One week virtual neurosurgery clerkship schedule.
Feedback
At the time of writing this letter, it is unclear when students across the nation will be able to reenter the clinical environment. Thus this course will be offered several more times within the coming months to students in the Class of 2022. Because the turnaround time from conception to the first lecture was 3 weeks, it was crucial to solicit feedback from the medical students to improve future iterations. To that end, students were asked to fill out pre- and posttests and feedback surveys that facilitated assessment of fund of knowledge improvements, changes in student perceptions of the neurosurgical field, and suggestions for curriculum refinement.
Initial positive feedback of our curriculum included appreciation of fundamental concept review, exposure to emerging technologies and research, the quality of student engagement over the video conferencing software, and opportunities to interface with faculty in a small group setting (Table 2). Points for improvement included creating a defined role for medical students in the telemedicine experience, additional early neuroanatomy review in a clinical context, stricter timing for the delivered lectures, and additional surgical video content.
Table 2.
Summary of Feedback Received after First Week of Neurosurgery Elective
| Points of Positive Feedback | Points of Negative Feedback |
|---|---|
|
|
GCS, Glasgow Coma Scale.
Conclusions
“He who studies medicine without books sails an uncharted sea, but he who studies medicine without patients does not go to sea at all.” As Dr. William Osler most famously stated, a virtual neurosurgery elective will never take the place of seeing and touching the patient, as well as being present in the operating room. However, the current pandemic will assuredly see an end, and the lessons learned may inform changes to clinical educational well beyond the era of social distancing. Furthermore, if there were to be a resurgence of the current pandemic in the coming months or a different crisis in the coming years, this curriculum may be relied on to quickly transition to a virtual learning environment with minimal disruptions. It is anticipated that many industries will opt to incorporate video conferencing, remote learning, and other techniques into standard practice going forward. Similarly, it is possible that medical training will be forever changed based on the experiences of these few months. The benefits of in-person versus online didactic lectures have been arenas of debate long before this pandemic and may be pushed to a conclusion.20 , 21 The convenience provided by virtual conferencing may save transit time for countless faculty, students, and residents, and the ability for students to join faculty via telemedicine clinic may enable more consistent interaction between the 2. Already at our institution, we are exploring the possibility of beginning a longitudinal, once-weekly virtual neurosurgery lecture series for interested students to partake in outside of the established medical school curriculum. Although countless doors have temporarily been shut because of the COVID-19 pandemic, it is clear that unforeseen new ones have been opened.

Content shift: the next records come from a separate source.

-- ==== Sys2Proof/Tests/Slice0.lean ====
section
/-!
SUPPORT. The tests: ill-formed commands are refused by the well-formedness check; values that the spec writes out; and, for
each statement with hypotheses, one theorem witness_<statement> with concrete states and operands that meet the hypotheses of
its clauses. Expected results come from the spec's own examples and tables. A hypothesis on an opaque constant of Config (a
signature, a digest of an image) has no value to evaluate, so the witnesses of AdminCommandsTakeEffect,
ImagesAreStagedCommittedAndEvicted and BootStagesFollowInOrder leave exactly those hypotheses out.
-/
set_option maxRecDepth 20000
set_option linter.all false
set_option Elab.async false

namespace Sys2Proof.Tests
open Sys2Proof Sys2Proof.Machine Sys2Proof.Stated

/-! ### Ill-formed commands -/

/-- A flit of 224 bytes of payload is well-formed, one of 223 is not. -/
theorem test_flit_length (f : Flit) :
    Flit.wf { f with payload := List.replicate 224 0 } = true ∧ Flit.wf { f with payload := List.replicate 223 0 } = false := by
  simp [Flit.wf]

/-- The sampled temperatures of 64 sensors are well-formed, those of 63 are not. -/
theorem test_thermal_length :
    (Instr.thermalUpdate (List.replicate 64 0) 0).wf = true ∧ (Instr.thermalUpdate (List.replicate 63 0) 0).wf = false := by decide

/-- A register write of one byte is well-formed, one of none is not. -/
theorem test_register_write_length :
    (Instr.registerWrite 0 [0]).wf = true ∧ (Instr.registerWrite 0 []).wf = false := by decide

/-- No word spells a command, since the table gives no bits. -/
theorem test_no_word : decodeTableWord 32 0x12345678 = none := by decide

/-- A word of a core program, written out by Table 9-3: ADD s3 = s1 + 5 (major 0x01, minor 0x00, X[0] = 1, Table 9-8). -/
theorem test_decode_add : decodeCore 7 0b0000010000000000011000010000000100000000000000000000000000000101 0 = some (.add 7 ⟨3, 1, 0, 1, 5⟩) := by decide

/-- SUCFG with sA = s2 and IMM 9 (major 0x20, minor 0x00, Table 12-4), and the long form MAT in FULL mode (major 0x11, word 1 bit 57). -/
theorem test_decode_su_mat : decodeCore 7 0b1000000000000000000000100000000000000000000000000000000000001001 0 = some (.sucfg 7 ⟨0, 2, 0, 0, 9⟩) ∧
    decodeCore 7 0b0100010000000000100001010011001000000000000000000000000000000000 0x0200000000000000 = some (.matFull 7 ⟨4, 5, 6, 2, 0⟩ 0x0200000000000000) := by decide

/-- Zeroed memory, and minor 0x10 of SCALAR, spell no instruction (R179). -/
theorem test_decode_reserved : decodeCore 7 0 0 = none ∧ decodeCore 7 0b0000010001000000000000000000000000000000000000000000000000000000 0 = none := by decide

/-! ### Values the spec writes out -/

/-- The CRC of the nine ASCII bytes "123456789" (R70). -/
theorem test_crc : crc64 [0x31, 0x32, 0x33, 0x34, 0x35, 0x36, 0x37, 0x38, 0x39] = 0x62EC59E3F1A4F00A := by decide +kernel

CRediT authorship contribution statement
Reem A. Dawoud: Conceptualization, Methodology, Writing - original draft. Brandon Philbrick: Conceptualization, Methodology, Writing - original draft. J. Tanner McMahon: Conceptualization, Methodology, Writing - original draft. J. Miller Douglas: Conceptualization, Methodology, Writing - original draft. Neil Bhatia: Methodology. Razan Faraj: Methodology. Alex Greven: Methodology. Bryan Buster: Methodology, Writing - review & editing. Rima S. Rindler: Methodology, Writing - review & editing. Nealen G. Laxpati: Methodology. Matthew F. Gary: Conceptualization, Methodology, Writing - review & editing.
Acknowledgments
The authors acknowledge the efforts of Dr. Cory Adamson, M.D., Ph.D., Dr. Wendy Wright, M.D., Dr. Ryan Peterson, M.D., Dr. Kimberly Hoang, M.D., Dr. Brian Howard, M.D., Dr. Jonathan Grossberg, M.D., Dr. Nicholas Boulis, M.D., Dr. Kunal Gupta, M.D., Ph.D., and Dr. Robert Gross, M.D., Ph.D.
Footnotes
Reem A. Dawoud and Brandon Philbrick contributed equally to this work.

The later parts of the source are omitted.